◆ How to complete this task
Report back every line of the entries that contains "Instr", exactly as written.

◆ The input
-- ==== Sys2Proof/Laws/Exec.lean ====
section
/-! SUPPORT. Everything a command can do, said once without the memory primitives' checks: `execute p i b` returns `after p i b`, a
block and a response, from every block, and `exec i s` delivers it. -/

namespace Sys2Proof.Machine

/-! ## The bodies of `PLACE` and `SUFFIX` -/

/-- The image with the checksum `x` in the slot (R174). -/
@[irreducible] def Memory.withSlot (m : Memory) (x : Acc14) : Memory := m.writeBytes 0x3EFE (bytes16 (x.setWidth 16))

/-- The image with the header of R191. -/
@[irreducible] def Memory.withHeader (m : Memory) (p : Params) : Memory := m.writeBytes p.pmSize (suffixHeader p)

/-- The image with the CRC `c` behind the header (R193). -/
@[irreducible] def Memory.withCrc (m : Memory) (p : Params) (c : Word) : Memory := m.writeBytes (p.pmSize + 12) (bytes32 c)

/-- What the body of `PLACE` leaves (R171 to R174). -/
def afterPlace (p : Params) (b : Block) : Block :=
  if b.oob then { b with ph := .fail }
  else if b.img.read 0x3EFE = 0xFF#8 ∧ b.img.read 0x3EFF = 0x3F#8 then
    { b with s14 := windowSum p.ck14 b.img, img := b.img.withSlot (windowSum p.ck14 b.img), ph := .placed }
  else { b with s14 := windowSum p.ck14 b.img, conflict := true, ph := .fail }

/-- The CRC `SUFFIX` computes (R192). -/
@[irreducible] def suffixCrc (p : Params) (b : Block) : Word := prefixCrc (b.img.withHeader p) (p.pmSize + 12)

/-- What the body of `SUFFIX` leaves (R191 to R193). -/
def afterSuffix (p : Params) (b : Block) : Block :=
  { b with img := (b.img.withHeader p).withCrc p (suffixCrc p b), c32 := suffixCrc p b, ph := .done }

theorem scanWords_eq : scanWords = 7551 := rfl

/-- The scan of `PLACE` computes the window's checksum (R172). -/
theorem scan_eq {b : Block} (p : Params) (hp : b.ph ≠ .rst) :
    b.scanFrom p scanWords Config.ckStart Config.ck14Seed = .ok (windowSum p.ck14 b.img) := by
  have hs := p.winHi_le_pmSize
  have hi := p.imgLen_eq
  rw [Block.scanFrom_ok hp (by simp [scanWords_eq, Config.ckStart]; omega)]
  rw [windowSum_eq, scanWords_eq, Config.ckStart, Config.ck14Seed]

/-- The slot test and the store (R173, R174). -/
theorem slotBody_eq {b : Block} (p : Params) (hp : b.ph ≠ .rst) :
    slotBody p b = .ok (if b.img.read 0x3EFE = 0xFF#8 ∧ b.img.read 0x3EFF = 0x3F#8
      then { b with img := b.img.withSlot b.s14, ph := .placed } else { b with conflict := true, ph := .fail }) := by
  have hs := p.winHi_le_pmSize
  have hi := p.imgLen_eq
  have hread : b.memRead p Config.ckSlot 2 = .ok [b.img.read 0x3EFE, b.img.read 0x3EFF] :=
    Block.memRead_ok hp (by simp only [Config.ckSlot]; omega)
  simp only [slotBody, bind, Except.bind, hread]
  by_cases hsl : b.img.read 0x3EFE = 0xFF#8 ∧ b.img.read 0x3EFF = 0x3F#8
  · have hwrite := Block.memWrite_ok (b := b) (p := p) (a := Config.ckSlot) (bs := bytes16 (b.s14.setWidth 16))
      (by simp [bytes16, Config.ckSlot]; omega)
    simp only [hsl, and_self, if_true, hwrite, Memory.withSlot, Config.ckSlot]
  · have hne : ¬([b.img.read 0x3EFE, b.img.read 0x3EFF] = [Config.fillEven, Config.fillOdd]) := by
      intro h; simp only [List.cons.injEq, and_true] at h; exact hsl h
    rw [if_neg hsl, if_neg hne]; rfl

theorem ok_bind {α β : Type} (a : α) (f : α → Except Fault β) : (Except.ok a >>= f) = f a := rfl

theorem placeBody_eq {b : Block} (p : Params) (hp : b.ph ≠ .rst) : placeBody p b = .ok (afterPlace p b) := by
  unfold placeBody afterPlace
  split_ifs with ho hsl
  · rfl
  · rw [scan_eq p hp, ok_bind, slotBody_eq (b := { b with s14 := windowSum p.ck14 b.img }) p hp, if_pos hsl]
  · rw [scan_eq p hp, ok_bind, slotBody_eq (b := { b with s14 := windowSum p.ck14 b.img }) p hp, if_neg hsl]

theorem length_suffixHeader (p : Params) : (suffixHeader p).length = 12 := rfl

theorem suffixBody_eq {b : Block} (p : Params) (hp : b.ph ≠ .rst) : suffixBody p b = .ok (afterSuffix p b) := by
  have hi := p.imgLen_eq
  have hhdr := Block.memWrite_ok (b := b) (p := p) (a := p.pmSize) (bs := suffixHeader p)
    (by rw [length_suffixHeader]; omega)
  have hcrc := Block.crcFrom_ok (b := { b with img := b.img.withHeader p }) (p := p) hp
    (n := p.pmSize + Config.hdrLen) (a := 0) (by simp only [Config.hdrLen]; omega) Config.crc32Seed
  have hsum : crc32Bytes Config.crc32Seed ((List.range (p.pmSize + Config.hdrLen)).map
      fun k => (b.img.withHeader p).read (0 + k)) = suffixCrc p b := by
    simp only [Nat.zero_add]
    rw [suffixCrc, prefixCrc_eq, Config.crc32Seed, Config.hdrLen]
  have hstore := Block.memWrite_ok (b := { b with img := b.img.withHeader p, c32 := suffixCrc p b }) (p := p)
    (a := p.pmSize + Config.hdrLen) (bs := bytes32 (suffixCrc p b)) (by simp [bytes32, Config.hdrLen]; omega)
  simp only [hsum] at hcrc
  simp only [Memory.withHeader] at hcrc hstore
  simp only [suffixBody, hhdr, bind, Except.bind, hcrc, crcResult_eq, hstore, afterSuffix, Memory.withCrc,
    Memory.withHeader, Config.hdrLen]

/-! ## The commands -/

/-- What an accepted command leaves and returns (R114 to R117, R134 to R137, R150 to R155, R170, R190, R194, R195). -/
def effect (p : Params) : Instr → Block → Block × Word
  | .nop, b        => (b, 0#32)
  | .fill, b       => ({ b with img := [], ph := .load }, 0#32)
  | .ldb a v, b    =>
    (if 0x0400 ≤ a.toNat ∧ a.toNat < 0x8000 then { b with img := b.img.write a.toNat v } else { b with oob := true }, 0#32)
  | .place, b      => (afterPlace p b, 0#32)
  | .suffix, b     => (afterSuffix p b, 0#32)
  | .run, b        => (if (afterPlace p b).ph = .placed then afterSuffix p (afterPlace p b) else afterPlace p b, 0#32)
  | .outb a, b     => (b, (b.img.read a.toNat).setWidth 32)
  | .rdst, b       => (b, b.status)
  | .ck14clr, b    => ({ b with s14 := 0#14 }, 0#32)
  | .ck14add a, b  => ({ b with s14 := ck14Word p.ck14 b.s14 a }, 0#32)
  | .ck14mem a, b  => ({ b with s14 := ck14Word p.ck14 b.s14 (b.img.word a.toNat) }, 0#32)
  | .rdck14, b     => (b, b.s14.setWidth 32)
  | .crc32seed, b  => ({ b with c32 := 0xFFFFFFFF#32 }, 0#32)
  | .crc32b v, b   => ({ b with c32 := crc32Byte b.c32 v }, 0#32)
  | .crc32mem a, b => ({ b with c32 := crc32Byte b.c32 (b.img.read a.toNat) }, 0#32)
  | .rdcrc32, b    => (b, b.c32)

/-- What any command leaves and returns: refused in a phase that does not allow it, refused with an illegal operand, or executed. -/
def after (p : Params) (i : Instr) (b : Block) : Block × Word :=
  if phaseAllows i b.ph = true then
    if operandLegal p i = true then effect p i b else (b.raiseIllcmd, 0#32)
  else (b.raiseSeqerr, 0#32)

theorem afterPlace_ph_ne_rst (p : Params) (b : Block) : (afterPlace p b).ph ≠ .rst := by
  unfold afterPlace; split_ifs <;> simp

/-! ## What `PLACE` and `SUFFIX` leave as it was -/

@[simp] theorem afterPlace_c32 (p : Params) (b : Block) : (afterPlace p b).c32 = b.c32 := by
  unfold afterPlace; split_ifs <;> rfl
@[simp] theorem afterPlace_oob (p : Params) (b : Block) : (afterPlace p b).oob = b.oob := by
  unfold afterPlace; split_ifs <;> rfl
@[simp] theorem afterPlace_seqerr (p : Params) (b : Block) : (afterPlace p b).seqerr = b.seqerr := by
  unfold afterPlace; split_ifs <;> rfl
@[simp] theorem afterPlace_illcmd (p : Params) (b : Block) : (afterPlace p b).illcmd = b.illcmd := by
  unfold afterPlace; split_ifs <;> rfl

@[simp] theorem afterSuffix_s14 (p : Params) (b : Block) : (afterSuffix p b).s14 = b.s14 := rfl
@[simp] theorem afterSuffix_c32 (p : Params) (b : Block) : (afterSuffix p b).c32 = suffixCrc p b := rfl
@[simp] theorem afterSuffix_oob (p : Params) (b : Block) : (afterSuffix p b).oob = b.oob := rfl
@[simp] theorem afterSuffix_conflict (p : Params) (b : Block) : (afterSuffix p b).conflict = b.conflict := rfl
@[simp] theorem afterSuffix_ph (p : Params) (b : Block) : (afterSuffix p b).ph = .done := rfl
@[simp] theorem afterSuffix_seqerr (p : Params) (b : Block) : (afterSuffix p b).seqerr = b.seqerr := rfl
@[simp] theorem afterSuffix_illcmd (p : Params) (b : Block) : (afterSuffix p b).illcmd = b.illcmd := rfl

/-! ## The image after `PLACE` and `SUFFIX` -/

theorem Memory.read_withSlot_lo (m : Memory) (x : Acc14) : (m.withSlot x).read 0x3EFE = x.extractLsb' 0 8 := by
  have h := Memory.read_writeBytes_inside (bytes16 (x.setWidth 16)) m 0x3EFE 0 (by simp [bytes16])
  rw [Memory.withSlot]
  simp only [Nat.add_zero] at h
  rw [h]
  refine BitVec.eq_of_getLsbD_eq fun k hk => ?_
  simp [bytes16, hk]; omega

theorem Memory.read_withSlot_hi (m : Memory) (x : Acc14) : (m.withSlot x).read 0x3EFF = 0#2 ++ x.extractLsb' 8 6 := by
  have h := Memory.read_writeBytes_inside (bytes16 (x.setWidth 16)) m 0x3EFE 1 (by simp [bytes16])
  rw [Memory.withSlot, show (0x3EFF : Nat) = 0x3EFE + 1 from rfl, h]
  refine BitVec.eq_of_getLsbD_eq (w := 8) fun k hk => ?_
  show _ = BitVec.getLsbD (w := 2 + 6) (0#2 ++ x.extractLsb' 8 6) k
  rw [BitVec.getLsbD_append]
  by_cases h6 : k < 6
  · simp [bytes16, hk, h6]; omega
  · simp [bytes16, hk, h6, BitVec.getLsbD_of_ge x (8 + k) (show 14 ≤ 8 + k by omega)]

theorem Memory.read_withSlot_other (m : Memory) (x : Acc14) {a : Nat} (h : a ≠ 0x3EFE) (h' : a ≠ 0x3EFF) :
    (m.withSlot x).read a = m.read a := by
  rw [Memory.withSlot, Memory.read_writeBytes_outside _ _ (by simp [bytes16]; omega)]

◆ Solution
def effect (p : Params) : Instr → Block → Block × Word
def after (p : Params) (i : Instr) (b : Block) : Block × Word :=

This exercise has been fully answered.